**Exercise materials:**
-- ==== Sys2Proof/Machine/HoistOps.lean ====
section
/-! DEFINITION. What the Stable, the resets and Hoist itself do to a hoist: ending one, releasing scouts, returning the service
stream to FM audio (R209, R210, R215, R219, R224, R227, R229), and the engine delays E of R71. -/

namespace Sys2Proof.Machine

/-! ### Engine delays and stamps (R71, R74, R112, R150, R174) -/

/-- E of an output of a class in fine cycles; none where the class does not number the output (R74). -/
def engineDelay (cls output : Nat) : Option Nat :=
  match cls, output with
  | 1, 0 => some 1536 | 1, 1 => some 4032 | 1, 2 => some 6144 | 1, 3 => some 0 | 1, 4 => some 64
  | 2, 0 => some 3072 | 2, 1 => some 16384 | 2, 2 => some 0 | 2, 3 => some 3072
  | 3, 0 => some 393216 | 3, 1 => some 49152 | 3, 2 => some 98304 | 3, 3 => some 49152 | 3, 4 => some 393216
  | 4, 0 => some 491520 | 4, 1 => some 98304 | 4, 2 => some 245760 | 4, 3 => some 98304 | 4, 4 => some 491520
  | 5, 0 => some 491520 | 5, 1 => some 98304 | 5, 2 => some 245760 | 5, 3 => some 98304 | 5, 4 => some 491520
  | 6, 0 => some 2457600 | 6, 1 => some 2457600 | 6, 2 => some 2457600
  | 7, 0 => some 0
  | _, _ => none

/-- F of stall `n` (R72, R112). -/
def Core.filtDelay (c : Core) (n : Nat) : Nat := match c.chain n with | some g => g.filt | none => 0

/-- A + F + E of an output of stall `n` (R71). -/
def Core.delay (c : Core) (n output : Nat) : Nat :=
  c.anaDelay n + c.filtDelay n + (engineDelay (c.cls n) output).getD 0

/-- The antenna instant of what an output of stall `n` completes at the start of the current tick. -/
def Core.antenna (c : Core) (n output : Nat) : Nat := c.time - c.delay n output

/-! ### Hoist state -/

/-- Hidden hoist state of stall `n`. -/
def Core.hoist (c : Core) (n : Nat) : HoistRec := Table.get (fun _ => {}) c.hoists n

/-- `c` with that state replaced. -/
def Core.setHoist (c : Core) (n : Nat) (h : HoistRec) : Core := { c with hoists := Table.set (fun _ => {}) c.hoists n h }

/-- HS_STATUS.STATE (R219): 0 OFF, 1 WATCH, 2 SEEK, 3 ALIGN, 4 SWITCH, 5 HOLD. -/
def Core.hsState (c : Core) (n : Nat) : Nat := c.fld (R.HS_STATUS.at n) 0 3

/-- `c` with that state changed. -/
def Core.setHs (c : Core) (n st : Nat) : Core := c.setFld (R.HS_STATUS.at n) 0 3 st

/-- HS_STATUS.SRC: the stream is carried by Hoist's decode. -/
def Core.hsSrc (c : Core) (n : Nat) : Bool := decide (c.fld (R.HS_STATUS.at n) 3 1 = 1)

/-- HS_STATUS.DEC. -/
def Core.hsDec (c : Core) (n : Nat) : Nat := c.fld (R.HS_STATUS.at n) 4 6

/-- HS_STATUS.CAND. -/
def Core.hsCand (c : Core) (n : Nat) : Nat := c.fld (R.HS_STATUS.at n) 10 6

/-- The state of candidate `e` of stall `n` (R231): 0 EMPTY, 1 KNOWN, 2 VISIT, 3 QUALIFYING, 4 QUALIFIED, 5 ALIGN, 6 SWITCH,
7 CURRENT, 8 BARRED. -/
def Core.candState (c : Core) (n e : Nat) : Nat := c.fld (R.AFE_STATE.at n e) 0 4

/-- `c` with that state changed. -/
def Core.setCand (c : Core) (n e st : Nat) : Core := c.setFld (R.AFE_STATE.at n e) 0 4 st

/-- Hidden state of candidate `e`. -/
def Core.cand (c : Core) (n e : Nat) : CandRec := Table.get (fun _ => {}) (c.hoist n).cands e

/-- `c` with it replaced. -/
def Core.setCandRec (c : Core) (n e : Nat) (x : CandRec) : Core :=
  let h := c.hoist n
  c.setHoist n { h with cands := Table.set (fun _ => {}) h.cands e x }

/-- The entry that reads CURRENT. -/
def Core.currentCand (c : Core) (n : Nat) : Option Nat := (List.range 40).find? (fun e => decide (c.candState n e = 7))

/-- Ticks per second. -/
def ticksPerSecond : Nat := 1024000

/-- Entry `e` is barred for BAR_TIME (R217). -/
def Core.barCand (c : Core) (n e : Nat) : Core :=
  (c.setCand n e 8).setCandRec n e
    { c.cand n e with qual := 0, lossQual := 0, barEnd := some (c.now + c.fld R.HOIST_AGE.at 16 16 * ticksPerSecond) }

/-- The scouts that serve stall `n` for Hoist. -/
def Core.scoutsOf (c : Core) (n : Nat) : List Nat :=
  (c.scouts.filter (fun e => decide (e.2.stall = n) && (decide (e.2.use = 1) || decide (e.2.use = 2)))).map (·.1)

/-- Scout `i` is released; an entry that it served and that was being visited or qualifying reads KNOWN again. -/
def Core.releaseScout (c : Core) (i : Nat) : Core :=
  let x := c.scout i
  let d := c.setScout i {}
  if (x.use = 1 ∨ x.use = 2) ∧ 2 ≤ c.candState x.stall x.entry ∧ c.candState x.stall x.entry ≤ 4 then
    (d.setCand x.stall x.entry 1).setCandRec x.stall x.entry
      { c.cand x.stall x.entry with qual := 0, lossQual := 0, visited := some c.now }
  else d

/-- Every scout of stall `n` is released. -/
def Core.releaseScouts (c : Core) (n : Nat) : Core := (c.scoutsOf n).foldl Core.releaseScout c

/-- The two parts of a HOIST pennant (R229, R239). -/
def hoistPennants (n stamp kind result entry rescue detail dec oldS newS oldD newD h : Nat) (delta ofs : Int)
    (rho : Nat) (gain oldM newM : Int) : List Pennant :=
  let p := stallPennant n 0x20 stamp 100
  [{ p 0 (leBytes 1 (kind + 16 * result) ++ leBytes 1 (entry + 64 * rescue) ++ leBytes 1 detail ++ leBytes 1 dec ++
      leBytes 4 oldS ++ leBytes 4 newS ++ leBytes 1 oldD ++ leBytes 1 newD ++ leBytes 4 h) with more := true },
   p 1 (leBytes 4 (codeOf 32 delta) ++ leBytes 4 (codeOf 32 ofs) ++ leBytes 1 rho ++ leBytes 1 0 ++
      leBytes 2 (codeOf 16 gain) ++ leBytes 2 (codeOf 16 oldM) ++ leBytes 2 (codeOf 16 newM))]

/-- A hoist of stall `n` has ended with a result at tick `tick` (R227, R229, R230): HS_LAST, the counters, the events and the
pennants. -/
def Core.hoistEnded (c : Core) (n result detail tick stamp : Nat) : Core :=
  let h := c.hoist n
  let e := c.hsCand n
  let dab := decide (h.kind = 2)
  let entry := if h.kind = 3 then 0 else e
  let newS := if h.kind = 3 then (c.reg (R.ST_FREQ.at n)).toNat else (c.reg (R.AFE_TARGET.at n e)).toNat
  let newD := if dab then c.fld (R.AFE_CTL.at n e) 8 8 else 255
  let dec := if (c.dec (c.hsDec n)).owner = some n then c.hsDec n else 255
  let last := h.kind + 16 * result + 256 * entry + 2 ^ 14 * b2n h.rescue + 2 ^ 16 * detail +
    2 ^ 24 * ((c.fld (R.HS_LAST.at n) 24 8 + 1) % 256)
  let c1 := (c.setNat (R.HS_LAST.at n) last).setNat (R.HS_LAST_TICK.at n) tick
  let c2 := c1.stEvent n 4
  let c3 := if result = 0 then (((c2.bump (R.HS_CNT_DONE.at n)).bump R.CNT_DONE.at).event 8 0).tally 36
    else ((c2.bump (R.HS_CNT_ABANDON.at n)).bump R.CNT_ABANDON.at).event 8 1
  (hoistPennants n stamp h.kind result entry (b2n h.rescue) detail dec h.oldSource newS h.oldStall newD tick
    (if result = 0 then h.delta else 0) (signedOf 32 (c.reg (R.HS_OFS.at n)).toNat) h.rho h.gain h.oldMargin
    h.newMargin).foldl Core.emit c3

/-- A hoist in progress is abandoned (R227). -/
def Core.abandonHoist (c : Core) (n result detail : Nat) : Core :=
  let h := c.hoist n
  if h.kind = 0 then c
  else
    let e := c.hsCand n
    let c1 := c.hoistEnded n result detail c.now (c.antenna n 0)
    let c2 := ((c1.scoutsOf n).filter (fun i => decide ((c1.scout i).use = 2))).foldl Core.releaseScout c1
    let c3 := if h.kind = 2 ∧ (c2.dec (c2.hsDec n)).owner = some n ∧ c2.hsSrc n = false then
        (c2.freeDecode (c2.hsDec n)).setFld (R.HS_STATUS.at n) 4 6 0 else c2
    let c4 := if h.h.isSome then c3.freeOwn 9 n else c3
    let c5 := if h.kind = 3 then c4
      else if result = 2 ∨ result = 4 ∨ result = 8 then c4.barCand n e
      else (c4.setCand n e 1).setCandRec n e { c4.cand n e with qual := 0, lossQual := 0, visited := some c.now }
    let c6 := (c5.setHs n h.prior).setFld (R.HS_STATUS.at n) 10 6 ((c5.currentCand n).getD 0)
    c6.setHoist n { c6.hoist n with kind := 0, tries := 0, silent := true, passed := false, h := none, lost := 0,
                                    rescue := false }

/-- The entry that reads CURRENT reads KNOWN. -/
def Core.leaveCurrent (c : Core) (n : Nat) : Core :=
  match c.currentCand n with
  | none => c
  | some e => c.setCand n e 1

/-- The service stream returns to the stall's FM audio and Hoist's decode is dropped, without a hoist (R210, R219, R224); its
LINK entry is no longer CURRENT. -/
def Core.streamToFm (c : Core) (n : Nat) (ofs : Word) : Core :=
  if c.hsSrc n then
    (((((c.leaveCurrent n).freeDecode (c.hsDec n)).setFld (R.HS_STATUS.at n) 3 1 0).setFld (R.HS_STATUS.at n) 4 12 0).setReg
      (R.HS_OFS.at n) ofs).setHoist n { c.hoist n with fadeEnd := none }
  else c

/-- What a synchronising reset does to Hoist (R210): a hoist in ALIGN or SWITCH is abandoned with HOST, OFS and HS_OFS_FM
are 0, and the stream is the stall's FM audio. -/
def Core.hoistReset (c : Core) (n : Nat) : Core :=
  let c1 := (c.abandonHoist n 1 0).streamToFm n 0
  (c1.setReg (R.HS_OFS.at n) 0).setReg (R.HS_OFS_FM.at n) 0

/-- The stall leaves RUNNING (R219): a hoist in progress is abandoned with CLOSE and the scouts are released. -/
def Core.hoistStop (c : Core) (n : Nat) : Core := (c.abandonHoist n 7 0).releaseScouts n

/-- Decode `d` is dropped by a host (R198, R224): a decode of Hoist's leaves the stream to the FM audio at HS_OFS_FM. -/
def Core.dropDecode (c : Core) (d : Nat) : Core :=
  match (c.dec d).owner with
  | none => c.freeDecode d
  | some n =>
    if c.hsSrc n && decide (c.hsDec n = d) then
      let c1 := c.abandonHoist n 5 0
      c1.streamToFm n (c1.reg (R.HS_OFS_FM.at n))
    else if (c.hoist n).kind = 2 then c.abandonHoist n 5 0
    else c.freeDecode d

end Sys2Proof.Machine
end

...

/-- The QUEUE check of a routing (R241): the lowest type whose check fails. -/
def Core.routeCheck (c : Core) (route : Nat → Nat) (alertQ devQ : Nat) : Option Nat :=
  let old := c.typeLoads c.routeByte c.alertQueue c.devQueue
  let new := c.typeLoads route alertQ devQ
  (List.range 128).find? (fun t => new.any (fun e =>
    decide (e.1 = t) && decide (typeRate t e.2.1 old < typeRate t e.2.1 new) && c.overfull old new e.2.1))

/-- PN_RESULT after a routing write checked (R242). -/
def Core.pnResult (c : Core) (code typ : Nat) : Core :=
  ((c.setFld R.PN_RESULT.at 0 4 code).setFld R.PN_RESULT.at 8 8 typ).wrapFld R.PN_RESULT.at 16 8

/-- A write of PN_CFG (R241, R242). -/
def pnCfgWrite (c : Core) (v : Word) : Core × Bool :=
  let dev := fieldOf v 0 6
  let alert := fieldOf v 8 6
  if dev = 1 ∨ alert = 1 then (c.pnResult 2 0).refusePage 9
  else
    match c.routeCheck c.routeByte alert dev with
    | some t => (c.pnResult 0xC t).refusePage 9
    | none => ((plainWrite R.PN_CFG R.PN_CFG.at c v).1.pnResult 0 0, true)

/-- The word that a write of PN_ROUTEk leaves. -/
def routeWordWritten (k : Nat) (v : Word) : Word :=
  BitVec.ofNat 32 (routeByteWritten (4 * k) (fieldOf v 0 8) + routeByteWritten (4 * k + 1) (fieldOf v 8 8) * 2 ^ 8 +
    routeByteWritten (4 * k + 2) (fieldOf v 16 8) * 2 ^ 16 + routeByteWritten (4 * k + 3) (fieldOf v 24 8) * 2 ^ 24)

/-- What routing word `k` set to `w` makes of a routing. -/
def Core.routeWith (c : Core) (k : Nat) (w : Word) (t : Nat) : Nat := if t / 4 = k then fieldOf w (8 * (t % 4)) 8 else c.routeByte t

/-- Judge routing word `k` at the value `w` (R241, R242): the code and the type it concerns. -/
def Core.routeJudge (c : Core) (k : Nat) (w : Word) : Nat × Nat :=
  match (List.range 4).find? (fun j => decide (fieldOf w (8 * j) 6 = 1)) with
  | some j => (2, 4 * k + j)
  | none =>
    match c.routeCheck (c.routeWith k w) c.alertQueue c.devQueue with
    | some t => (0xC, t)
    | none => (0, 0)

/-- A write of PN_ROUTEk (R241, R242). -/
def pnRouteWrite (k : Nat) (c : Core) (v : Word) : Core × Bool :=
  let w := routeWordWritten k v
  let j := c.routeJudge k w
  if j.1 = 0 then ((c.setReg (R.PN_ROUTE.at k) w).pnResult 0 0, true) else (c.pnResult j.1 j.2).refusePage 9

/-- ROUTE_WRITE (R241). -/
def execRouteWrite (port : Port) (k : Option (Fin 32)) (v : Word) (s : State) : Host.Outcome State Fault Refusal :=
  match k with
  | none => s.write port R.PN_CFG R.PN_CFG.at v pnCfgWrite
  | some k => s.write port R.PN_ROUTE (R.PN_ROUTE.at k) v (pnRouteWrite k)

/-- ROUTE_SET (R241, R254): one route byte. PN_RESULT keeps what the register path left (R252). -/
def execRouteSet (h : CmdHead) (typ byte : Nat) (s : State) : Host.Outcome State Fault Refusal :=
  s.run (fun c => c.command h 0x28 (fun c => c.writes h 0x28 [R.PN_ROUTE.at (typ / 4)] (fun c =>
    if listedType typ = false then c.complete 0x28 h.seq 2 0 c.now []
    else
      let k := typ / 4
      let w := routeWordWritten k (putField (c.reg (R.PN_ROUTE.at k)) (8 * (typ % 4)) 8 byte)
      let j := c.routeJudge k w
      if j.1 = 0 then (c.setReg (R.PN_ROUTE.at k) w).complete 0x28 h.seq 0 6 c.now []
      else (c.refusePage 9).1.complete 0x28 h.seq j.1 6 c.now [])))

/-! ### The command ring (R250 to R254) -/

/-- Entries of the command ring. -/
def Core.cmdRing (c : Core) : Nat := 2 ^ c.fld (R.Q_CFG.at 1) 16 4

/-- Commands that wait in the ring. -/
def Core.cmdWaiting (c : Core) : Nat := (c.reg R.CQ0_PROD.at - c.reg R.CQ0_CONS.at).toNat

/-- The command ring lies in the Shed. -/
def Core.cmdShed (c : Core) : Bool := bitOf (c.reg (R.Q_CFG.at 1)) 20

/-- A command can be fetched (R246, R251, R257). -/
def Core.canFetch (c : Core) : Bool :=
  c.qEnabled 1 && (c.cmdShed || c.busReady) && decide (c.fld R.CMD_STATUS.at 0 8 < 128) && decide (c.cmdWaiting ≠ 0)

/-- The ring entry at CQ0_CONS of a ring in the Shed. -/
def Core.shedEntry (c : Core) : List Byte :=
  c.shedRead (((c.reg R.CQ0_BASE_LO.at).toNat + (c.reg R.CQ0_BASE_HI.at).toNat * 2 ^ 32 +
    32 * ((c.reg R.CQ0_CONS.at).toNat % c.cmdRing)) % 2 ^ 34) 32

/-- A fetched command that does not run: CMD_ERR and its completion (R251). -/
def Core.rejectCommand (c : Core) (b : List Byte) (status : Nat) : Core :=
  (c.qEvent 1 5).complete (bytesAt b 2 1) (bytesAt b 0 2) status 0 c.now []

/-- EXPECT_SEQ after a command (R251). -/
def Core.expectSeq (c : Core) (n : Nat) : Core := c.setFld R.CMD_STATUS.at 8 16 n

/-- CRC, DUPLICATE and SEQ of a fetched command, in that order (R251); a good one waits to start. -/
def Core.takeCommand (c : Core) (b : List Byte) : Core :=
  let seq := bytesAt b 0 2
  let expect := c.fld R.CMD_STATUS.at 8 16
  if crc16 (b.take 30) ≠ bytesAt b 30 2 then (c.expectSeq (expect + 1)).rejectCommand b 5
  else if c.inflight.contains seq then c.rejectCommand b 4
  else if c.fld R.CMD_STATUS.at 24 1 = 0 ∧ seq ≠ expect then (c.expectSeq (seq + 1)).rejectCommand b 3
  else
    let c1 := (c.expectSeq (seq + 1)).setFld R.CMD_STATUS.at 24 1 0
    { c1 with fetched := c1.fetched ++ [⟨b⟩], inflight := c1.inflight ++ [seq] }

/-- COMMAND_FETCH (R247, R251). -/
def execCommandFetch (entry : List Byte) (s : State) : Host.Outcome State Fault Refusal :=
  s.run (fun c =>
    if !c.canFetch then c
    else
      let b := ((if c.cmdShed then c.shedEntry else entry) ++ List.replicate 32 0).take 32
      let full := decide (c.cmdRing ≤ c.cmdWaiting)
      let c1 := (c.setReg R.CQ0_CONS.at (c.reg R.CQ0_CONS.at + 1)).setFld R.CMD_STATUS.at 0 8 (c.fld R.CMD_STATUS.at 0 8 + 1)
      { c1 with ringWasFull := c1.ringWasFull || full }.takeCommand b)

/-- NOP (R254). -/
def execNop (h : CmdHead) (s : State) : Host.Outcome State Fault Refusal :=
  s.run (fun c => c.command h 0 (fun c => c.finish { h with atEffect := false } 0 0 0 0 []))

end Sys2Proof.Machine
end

* * *

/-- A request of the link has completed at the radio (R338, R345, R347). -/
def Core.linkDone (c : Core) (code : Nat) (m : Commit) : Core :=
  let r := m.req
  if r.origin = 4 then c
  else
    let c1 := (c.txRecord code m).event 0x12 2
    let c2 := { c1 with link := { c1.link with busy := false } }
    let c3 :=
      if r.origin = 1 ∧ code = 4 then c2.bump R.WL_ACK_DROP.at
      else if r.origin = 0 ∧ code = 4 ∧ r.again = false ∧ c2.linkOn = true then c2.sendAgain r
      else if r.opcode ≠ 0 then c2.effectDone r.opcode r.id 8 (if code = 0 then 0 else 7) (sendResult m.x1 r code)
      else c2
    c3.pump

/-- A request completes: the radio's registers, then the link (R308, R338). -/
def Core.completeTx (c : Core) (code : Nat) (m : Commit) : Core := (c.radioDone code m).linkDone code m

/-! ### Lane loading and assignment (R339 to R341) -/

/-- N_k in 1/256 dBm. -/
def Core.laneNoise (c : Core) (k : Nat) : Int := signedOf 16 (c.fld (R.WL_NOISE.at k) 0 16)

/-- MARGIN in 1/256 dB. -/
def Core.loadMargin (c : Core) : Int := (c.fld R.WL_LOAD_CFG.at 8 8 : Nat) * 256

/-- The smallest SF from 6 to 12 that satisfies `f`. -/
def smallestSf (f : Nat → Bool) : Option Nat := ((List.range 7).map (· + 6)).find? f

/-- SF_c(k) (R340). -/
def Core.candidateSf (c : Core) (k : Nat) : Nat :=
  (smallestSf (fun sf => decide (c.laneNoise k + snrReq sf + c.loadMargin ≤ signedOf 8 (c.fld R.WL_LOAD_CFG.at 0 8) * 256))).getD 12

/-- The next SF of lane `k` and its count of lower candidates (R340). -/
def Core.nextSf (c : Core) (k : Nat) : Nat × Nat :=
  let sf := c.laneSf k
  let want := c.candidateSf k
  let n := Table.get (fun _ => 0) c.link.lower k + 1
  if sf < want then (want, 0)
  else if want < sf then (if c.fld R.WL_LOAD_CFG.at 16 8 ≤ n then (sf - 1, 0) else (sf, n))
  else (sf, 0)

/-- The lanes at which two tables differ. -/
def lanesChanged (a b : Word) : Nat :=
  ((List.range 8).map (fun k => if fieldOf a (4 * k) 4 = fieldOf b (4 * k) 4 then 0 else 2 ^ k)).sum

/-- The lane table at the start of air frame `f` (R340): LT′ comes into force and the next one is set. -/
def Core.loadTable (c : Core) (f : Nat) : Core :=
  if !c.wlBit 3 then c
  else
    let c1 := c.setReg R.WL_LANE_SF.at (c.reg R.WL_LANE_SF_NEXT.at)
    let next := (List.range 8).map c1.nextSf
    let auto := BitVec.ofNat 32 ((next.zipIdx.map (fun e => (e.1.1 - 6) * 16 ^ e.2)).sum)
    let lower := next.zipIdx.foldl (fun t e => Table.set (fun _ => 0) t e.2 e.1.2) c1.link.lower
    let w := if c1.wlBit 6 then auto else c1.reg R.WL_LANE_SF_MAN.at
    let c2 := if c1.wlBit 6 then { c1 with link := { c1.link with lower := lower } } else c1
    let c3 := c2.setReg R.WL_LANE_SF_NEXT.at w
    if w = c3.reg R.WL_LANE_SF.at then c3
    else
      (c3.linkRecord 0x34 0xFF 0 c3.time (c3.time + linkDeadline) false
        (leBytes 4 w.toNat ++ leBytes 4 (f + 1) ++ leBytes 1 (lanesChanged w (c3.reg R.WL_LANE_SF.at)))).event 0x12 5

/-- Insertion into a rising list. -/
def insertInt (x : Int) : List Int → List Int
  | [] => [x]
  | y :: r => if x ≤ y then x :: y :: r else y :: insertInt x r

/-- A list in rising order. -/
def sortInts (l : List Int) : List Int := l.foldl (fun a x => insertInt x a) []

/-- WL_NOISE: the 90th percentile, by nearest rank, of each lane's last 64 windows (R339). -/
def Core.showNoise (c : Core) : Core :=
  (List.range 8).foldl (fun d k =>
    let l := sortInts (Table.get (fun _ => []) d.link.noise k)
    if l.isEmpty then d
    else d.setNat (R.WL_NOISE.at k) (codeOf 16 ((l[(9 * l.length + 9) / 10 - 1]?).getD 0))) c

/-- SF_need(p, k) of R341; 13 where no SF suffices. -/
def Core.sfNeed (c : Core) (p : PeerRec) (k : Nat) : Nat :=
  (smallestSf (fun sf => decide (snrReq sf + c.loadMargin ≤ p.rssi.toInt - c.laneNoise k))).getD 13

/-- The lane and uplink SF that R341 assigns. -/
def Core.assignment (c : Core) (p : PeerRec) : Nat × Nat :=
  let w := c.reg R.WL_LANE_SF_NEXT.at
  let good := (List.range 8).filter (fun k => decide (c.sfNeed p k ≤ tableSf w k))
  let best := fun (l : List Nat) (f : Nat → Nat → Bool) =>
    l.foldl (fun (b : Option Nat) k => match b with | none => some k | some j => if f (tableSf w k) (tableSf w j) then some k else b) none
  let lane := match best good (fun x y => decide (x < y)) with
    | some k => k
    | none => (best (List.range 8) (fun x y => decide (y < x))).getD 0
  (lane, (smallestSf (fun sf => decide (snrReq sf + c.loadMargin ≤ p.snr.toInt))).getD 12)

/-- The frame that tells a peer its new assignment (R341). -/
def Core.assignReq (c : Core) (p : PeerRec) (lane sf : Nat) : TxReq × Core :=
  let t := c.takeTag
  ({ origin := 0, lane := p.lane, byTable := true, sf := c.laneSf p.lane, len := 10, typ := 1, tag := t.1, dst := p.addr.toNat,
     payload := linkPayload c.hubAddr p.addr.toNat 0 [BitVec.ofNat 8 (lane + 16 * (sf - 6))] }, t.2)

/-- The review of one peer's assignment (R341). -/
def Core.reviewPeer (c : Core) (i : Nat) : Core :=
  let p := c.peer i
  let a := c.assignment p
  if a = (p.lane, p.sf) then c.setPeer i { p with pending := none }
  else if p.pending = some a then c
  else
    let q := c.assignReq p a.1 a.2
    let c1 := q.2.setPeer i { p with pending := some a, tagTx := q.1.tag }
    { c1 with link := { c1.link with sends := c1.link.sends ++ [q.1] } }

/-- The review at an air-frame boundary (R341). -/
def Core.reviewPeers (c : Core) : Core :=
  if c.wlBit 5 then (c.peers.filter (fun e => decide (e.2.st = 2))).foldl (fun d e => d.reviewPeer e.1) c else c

**Task item:**
If a line in the entries above has the word "tableSf", copy it.

**Response:**
  let good := (List.range 8).filter (fun k => decide (c.sfNeed p k ≤ tableSf w k))
    l.foldl (fun (b : Option Nat) k => match b with | none => some k | some j => if f (tableSf w k) (tableSf w j) then some k else b) none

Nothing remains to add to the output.